Avis de bredel stéphane-  76490 st wandrille - le 15/10/2009

Avec les nanotechnologies ne va t'on pas ,encore, vers des catastrophes sanitaires et environnentales comme pour l'amiante et les OGM ? le fait que l'armée est été la première intéressé ( comme pour le nucléaire) va encore nous conduire à la désinformation et au secret. Et pourquoi ce " débat " arrive t 'il si tard alors que des sommes astronomiques ont déjà été injectées dans cette technologie contre nature ?? Comme souvent, on met sur le marché, on prend l'argent et on espère qu'il se passera au moins une génération avant d'avoir un procès

Avis de weemaels henry-  5561 Celles - le 15/10/2009

L'initiative est louable comme son retard est regrettable . Cependant l'affrontement n'en est qu'a ses début . La révolution scientifique que nous connaissons inaugure une ére particuliére dans l'histoire de notre humanité. La révolution industrielle suivra . Seule une révolution politique pourra nous donner les moyens d'échapper à la tyrannie que nous connaissons aujourdhui

Avis de   - le 14/10/2009

Information du Groupe MARS CHOCOLAT FRANCE

Le groupe MARS a été récemment cité dans un article du canard enchainé comme utilisateur des nanotechnologies.

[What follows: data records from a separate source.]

-- ==== Sys2Proof/Syntax.lean ====
section
/-! DEFINITION. The micro-ops: one constructor for each row of spec/opcode_table.json (30_encoding.md R131). -/

namespace Sys2Proof

/-- The micro-ops of 30_encoding.md R131. Only JMP has an operand; every other op takes its operands from the
state (R132). -/
inductive Instr where
  /-- SPD.S, 0x01 (42_boot.md R303). -/
  | spdS
  /-- SPD.D, 0x02 (42_boot.md R304). -/
  | spdD
  /-- SELECT, 0x10 (42_boot.md R306). -/
  | select
  /-- HDR.RD, 0x20 (42_boot.md R307). -/
  | hdrRd
  /-- HDR.DEC, 0x21 (40_codec.md R211). -/
  | hdrDec
  /-- HDR.ACC, 0x22 (40_codec.md R213). -/
  | hdrAcc
  /-- RATE.Q, 0x23 (40_codec.md R214). -/
  | rateQ
  /-- HINT, 0x24 (40_codec.md R215). -/
  | hint
  /-- LOAD, 0x30 (41_loader.md R253). -/
  | load
  /-- LOOPCHK, 0x31 (41_loader.md R264). -/
  | loopchk
  /-- ITER.BEGIN, 0x40 (43_playloop.md R341). -/
  | iterBegin
  /-- TE.RISE, 0x41 (43_playloop.md R343). -/
  | teRise
  /-- TE.FALL, 0x42 (43_playloop.md R344). -/
  | teFall
  /-- SETTLE, 0x43 (43_playloop.md R346). -/
  | settle
  /-- PRESENT, 0x50 (43_playloop.md R347). -/
  | present
  /-- BL.ON2, 0x51 (43_playloop.md R348). -/
  | blOn2
  /-- PACE, 0x60 (43_playloop.md R349). -/
  | pace
  /-- JMP t, 0xE0 to 0xFF, t written in decimal 0 to 31 (43_playloop.md R350, 30_encoding.md R136). -/
  | jmp (t : Nat)
deriving DecidableEq, Repr

end Sys2Proof
end

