/-- 41_loader.md R265, R266, 43_playloop.md R340: every step of the normative ROM keeps what FB shows, so that in the
PlayLoop FB holds the upscaled frame `fss − 1` of the file whenever PRESENT runs. That a read gives the file's bytes
rests on notes/assumptions/11.md; the premises on the answers and on the reset input are the model's choices of
notes/assumptions/12.md and 13.md. -/
def Obligations.PlayLoopPresentsTheCountedFrame : Prop :=
  (∀ s t : State, s.ShowInv → step s = .next t → t.ShowInv) ∧
  (∀ s : State, s.ShowInv → s.halted = false → s.upc.toNat = 14 → s.draw.reset = false → s.draw.answers = true →
    s.draw.presents = true →
    ∃ t frame r, step s = .next t ∧ t.events = .dispPresent frame true :: s.events ∧ routineOf s.hdrSize = some r ∧
      1 ≤ s.fss.toNat ∧ s.fss.toNat ≤ s.hdrCount.toNat ∧ frame.length = 115200 ∧
      ∀ x y j, x < 240 → y < 240 → j < 2 →
        frame[pixelAddr x y j]? =
          some (s.file[8 + (s.fss.toNat - 1) * r.frameBytes + sourceOffset r x y j]?))

/-- 41_loader.md R264, R265: at the LOOPCHK of the normative ROM, with a seek that answers and succeeds where one is
made, `fss` becomes `fss` modulo `hdr_count` and the cursor stands at that frame, one that the header counts. The
premises on the reset input and on the answer are the model's choices of notes/assumptions/13.md and 12.md. -/
def Obligations.LoopPointWrapsTheFrameIndex : Prop :=
  ∀ (s : State) (r : Routine), s.RomInv → s.halted = false → s.upc.toNat = 17 → routineOf s.hdrSize = some r →
    s.draw.reset = false → (s.fss = s.hdrCount → s.draw.answers = true ∧ s.draw.seeks = true) →
    ∃ t, step s = .next t ∧ t.upc.toNat = 18 ∧ t.fss.toNat = s.fss.toNat % s.hdrCount.toNat ∧
      t.hdrCount = s.hdrCount ∧ t.fss.toNat < t.hdrCount.toNat ∧
      t.cursor.toNat = 8 + (s.fss.toNat % s.hdrCount.toNat) * r.frameBytes

/-- 30_encoding.md R125, 70_reset_and_hazards.md R474: past the header, a file that holds the frames its header counts
and a healthy environment never fault: every step of the normative ROM from address 6 on is a next state with no new
fault, still past the header, with the same file and the same count of frames. The healthy environment is the model's
notion of notes/assumptions/3.md (with the answers of 12.md and the reset input of 13.md), and how the file's length
decides a read is that of notes/assumptions/11.md. -/
def Obligations.HealthyPlaybackNeverFaults : Prop :=
  ∀ (s : State) (r : Routine), s.RomInv → s.halted = false → 6 ≤ s.upc.toNat → routineOf s.hdrSize = some r →
    holdsFrames s.file r s.hdrCount.toNat → healthyDraw s.draw →
    ∃ t, step s = .next t ∧ t.halted = false ∧ fatals t.events = fatals s.events ∧ 6 ≤ t.upc.toNat ∧
      t.file = s.file ∧ t.hdrCount = s.hdrCount ∧ t.hdrSize = s.hdrSize

/-! ### Beside the statements above -/

/-- 42_boot.md R301: the source's state, and within PlayLoop its step, as a function of `upc`; Halted where the block is
halted. -/
def Obligations.PhaseFollowsTheMicroAddress : Prop :=
  ∀ s : State,
    (s.halted = true → phase s = some .halted) ∧
    (s.halted = false →
      let u := s.upc.toNat
      (u = 0 → phase s = some .init) ∧ (u = 1 → phase s = some .selectFile) ∧
      (2 ≤ u ∧ u ≤ 7 → phase s = some .loadHeader) ∧ (u = 8 → phase s = some .primeFirstFrame) ∧
      (9 ≤ u ∧ u ≤ 12 → phase s = some (.playLoop .step1)) ∧ (13 ≤ u ∧ u ≤ 15 → phase s = some (.playLoop .step2)) ∧
      (16 ≤ u ∧ u ≤ 18 → phase s = some (.playLoop .step3)) ∧ (u = 19 → phase s = some (.playLoop .step4)) ∧
      (u = 20 → phase s = some (.playLoop .step5)) ∧ (u = 21 → phase s = some (.playLoop .again)))

/-- 10_state.md R37, R38, R47, R33, R34: as long as no fault resets the block, `cursor` is written only by SELECT, HDR.RD,
LOAD and LOOPCHK, `fss` only by SELECT, LOAD and LOOPCHK, `te_prev` only by ITER.BEGIN, TE.RISE and TE.FALL; and a
step that raises no fault leaves `halted` and the fault latch. -/
def Obligations.StreamAndFaultRegistersHaveTheirWriters : Prop :=
  ∀ (i : Instr) (s t : State), exec i s = .next t →
    (s.par.fatalAction = .halt ∨ fatals t.events = fatals s.events →
      (i ∉ [Instr.select, Instr.hdrRd, Instr.load, Instr.loopchk] → t.cursor = s.cursor) ∧
      (i ∉ [Instr.select, Instr.load, Instr.loopchk] → t.fss = s.fss) ∧
      (i ∉ [Instr.iterBegin, Instr.teRise, Instr.teFall] → t.tePrev = s.tePrev)) ∧
    (fatals t.events = fatals s.events → SameLatch s t)

/-- 30_encoding.md R140, 40_codec.md R211: a header that fails to decode latches, under Halt, the code of its error and the
header bytes at fault as info, and no other register changes. -/
def Obligations.FormatErrorsLatchTheBytes : Prop :=
  ∀ (s : State) (e : HeaderError), s.hbufValid = true → s.par.fatalAction = .halt →
    decodeHeader s.hdrBuf s.par.ratePolicy = .err e →
    ∃ t, exec .hdrDec s = .next t ∧ t.halted = true ∧ t.upc = s.upc ∧ t.faultUpc = s.upc ∧
      (e = .badMagic → t.faultCode = 0x01 ∧ t.faultInfo.toNat = 256 * s.hdrBuf[0].toNat + s.hdrBuf[1].toNat) ∧
      (e = .badVersion → t.faultCode = 0x02 ∧ t.faultInfo.toNat = s.hdrBuf[2].toNat) ∧
      (e = .badEncoding → t.faultCode = 0x03 ∧ t.faultInfo.toNat = s.hdrBuf[3].toNat) ∧
      (e = .badSize → t.faultCode = 0x04 ∧ t.faultInfo.toNat = s.hdrBuf[4].toNat) ∧
      (e = .badFrameRate → t.faultCode = 0x05 ∧ t.faultInfo.toNat = 256 * s.hdrBuf[4].toNat + s.hdrBuf[5].toNat) ∧
      SameCodec s t ∧ t.busMode = s.busMode ∧ SameStream s t ∧ SameLoader s t ∧ SamePlay s t ∧ Passed s t ∧
      SameFixed s t

/-- 42_boot.md R311, 60_exceptions.md R409, the step: from every state of the normative ROM's invariant, a step raises no
model-check fault. -/
def Obligations.RomStepsRaiseNoModelCheck : Prop :=
  ∀ s t : State, s.RomInv → step s = .next t →
    ∀ c ∈ fatals t.events, c ∈ fatals s.events ∨ c.isModelCheck = false
end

Il nous paraît donc important d'éclairer sur la situation réelle : Mars Chocolat Europe n'emploie aucune nanoparticule dans ses fabrications industrielles.

La confusion provient peut être du fait que nous avions déposé en 1996 un brevet relatif à ce sujet, tout comme nous déposons chaque année plusieurs brevets. Celui-ci a été abandonné dès 1996 et n'a jamais été mis en oeuvre.